** Recorded data follows **

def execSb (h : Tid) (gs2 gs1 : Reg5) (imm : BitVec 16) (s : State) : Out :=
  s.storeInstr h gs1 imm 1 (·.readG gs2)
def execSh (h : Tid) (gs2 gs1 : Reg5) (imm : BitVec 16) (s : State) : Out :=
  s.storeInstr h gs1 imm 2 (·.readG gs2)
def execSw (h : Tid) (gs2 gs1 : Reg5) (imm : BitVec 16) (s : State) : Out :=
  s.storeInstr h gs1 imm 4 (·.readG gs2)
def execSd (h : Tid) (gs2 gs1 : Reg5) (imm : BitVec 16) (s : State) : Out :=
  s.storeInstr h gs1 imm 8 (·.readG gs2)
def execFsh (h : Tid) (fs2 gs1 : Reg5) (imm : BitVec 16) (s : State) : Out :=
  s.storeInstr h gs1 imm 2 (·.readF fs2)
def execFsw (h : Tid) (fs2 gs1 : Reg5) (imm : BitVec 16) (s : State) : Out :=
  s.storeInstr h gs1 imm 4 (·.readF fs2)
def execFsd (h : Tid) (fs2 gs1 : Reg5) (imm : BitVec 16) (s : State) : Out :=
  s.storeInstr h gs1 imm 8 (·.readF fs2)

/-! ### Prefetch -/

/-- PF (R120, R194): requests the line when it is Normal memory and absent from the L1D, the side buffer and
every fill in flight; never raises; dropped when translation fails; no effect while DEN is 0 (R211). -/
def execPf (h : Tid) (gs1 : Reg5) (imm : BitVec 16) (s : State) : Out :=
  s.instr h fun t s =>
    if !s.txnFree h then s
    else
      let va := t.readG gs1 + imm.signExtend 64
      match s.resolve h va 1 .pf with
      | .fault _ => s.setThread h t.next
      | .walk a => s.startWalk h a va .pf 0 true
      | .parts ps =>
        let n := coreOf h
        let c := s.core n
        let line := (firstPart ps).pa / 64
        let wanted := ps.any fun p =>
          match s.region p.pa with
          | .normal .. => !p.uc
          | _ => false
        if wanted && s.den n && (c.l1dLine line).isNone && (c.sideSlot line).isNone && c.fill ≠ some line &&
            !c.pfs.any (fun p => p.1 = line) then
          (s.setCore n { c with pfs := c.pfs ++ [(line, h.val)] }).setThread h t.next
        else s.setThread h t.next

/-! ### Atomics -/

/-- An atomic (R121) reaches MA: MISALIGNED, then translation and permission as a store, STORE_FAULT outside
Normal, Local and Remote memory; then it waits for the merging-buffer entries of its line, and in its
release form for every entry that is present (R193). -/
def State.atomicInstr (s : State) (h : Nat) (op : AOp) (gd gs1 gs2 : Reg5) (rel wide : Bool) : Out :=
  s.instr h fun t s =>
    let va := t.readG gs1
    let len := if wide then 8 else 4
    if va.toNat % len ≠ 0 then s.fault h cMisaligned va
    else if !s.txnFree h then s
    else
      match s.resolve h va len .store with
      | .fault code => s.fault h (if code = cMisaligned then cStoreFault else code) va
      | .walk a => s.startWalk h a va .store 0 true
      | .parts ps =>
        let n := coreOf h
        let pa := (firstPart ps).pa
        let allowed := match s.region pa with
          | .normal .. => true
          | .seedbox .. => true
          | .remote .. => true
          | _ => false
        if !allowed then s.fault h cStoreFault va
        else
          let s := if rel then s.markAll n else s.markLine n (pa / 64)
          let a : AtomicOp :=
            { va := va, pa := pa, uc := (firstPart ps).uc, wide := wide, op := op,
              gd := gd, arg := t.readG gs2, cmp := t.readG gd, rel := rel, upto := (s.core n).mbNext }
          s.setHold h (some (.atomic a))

** End of Recorded data **

> **Task objective**
Which lines above contain the word "some"? Copy each one.

> **Written answer**
        if wanted && s.den n && (c.l1dLine line).isNone && (c.sideSlot line).isNone && c.fill ≠ some line &&
          s.setHold h (some (.atomic a))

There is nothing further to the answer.